Work required: As soon as the line containing "(R395, R396) -/" appears in the material below, start returning lines exactly, and end with the line containing "def degrees (t".

=======

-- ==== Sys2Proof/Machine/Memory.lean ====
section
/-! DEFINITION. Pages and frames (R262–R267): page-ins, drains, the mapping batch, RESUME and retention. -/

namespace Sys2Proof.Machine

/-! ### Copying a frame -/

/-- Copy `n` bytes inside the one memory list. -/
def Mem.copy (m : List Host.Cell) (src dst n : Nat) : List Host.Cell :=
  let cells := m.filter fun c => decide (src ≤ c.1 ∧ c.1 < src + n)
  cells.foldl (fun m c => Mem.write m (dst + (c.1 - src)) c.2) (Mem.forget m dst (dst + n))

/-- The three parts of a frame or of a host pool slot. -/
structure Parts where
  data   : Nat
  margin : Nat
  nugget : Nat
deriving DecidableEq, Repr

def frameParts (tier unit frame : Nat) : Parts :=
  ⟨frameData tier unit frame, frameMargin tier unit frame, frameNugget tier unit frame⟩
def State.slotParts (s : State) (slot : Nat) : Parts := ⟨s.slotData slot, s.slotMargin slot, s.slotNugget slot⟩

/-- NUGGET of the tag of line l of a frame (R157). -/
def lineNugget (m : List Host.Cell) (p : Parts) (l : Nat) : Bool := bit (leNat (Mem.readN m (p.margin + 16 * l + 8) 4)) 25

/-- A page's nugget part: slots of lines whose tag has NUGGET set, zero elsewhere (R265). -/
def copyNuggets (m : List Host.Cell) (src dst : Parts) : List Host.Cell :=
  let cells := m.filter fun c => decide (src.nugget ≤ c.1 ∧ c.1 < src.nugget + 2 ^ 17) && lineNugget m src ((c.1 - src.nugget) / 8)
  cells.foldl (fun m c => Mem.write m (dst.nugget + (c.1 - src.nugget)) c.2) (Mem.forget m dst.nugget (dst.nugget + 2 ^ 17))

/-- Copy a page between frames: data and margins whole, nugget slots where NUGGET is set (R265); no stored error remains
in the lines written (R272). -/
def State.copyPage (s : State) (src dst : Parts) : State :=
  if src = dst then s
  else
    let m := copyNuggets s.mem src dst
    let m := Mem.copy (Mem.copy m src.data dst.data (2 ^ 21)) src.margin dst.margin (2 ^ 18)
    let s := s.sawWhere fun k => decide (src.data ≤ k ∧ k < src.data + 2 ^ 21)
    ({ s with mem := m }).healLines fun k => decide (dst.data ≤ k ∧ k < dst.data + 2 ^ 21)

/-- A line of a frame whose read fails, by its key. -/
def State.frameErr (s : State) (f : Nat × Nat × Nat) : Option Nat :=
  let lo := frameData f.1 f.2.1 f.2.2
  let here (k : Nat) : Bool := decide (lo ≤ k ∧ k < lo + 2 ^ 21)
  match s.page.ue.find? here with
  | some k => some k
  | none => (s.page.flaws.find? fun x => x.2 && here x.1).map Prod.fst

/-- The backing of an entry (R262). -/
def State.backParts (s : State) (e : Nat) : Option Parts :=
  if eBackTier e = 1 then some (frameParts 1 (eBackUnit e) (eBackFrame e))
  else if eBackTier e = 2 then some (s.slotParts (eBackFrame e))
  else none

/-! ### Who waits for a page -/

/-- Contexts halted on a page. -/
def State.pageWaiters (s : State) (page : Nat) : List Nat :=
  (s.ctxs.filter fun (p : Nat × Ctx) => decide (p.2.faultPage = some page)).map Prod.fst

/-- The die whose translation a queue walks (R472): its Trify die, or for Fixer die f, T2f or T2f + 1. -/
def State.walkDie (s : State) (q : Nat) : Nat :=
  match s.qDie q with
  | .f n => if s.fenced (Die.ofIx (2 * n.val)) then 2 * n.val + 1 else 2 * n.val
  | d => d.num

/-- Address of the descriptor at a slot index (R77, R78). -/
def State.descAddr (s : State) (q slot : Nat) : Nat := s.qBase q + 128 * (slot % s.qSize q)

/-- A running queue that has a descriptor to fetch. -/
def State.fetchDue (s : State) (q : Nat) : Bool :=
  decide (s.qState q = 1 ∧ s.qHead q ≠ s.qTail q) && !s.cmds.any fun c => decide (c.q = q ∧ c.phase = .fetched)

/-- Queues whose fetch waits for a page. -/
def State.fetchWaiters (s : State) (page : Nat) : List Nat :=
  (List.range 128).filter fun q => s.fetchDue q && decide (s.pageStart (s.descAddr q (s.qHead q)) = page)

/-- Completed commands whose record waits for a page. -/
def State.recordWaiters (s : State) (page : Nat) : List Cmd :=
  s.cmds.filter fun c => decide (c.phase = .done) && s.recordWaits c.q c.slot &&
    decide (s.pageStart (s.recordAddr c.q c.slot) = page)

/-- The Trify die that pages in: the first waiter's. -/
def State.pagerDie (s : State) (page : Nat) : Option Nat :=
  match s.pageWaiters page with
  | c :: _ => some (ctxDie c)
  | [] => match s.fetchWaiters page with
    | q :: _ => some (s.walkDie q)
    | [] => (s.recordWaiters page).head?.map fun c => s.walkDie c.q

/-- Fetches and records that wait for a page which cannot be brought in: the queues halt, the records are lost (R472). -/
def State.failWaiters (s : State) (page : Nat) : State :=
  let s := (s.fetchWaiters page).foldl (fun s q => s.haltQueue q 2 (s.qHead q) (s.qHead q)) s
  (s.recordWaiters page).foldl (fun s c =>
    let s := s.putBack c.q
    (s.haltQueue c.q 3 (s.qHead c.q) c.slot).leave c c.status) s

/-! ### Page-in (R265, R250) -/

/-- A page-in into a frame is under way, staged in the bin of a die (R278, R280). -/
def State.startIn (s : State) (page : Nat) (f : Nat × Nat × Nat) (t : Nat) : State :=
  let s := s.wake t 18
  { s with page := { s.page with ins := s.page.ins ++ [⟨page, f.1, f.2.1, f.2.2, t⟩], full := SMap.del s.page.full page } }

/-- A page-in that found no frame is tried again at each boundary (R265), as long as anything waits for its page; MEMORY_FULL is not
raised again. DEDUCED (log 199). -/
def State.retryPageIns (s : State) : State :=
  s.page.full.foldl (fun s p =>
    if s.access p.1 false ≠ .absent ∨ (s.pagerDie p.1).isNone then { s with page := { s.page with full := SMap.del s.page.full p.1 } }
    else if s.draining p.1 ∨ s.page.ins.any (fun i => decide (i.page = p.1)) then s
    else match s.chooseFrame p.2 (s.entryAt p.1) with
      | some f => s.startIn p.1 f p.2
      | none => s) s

=======

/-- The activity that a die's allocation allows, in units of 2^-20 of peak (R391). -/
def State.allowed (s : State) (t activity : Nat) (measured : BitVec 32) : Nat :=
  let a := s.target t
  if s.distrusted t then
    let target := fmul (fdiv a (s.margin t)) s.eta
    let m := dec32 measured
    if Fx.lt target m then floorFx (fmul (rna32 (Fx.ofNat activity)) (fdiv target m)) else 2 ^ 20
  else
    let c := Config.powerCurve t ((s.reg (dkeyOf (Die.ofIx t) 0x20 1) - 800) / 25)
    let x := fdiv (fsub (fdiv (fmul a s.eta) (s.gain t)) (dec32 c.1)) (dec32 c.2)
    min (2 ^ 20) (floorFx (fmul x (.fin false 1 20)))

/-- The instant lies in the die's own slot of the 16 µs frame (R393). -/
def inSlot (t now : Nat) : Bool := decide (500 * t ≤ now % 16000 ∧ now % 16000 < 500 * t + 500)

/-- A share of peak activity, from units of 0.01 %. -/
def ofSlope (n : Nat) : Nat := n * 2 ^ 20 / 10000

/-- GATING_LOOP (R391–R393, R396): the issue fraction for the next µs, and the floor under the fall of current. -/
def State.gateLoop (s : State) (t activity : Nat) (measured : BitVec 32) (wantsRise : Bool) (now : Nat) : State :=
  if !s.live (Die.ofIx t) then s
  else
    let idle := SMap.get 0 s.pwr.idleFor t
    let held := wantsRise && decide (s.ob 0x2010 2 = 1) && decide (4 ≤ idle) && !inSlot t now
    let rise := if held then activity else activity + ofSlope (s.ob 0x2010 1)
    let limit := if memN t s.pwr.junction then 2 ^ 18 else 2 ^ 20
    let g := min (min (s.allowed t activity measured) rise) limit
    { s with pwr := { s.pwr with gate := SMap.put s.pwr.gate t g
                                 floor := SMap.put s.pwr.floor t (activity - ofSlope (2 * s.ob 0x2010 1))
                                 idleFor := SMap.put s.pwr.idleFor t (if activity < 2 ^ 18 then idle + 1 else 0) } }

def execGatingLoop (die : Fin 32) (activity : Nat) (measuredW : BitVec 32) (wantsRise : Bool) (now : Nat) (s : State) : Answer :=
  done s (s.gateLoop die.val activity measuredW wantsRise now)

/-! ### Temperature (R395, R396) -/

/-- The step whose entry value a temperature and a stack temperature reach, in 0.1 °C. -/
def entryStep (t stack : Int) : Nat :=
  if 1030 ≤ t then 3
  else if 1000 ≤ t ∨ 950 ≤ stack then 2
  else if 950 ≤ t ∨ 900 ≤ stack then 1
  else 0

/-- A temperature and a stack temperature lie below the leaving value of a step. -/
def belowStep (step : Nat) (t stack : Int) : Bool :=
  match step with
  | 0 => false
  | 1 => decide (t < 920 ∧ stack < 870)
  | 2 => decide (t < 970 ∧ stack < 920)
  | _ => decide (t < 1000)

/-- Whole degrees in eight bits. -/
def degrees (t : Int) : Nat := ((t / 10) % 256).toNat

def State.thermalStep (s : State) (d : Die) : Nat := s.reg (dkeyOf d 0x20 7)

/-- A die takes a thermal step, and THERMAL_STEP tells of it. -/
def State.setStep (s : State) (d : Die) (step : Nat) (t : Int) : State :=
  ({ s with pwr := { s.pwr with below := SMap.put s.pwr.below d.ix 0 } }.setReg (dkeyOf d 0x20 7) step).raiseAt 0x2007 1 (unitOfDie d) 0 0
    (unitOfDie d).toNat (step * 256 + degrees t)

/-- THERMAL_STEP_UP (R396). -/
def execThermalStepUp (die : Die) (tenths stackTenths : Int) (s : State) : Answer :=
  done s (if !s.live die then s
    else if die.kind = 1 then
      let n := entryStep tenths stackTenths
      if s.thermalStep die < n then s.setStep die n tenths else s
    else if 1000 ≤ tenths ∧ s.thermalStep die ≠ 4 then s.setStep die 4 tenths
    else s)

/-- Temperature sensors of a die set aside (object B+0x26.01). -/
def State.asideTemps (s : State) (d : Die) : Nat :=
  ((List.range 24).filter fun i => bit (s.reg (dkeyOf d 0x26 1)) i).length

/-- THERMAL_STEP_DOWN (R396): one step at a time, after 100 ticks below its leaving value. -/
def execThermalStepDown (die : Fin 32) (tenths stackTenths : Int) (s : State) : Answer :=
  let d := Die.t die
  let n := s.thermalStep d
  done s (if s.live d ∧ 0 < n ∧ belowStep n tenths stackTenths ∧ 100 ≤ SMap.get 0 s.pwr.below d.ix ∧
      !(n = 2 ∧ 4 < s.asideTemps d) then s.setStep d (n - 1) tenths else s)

=======

Answer:
/-! ### Temperature (R395, R396) -/

/-- The step whose entry value a temperature and a stack temperature reach, in 0.1 °C. -/
def entryStep (t stack : Int) : Nat :=
  if 1030 ≤ t then 3
  else if 1000 ≤ t ∨ 950 ≤ stack then 2
  else if 950 ≤ t ∨ 900 ≤ stack then 1
  else 0

/-- A temperature and a stack temperature lie below the leaving value of a step. -/
def belowStep (step : Nat) (t stack : Int) : Bool :=
  match step with
  | 0 => false
  | 1 => decide (t < 920 ∧ stack < 870)
  | 2 => decide (t < 970 ∧ stack < 920)
  | _ => decide (t < 1000)

/-- Whole degrees in eight bits. -/
def degrees (t : Int) : Nat := ((t / 10) % 256).toNat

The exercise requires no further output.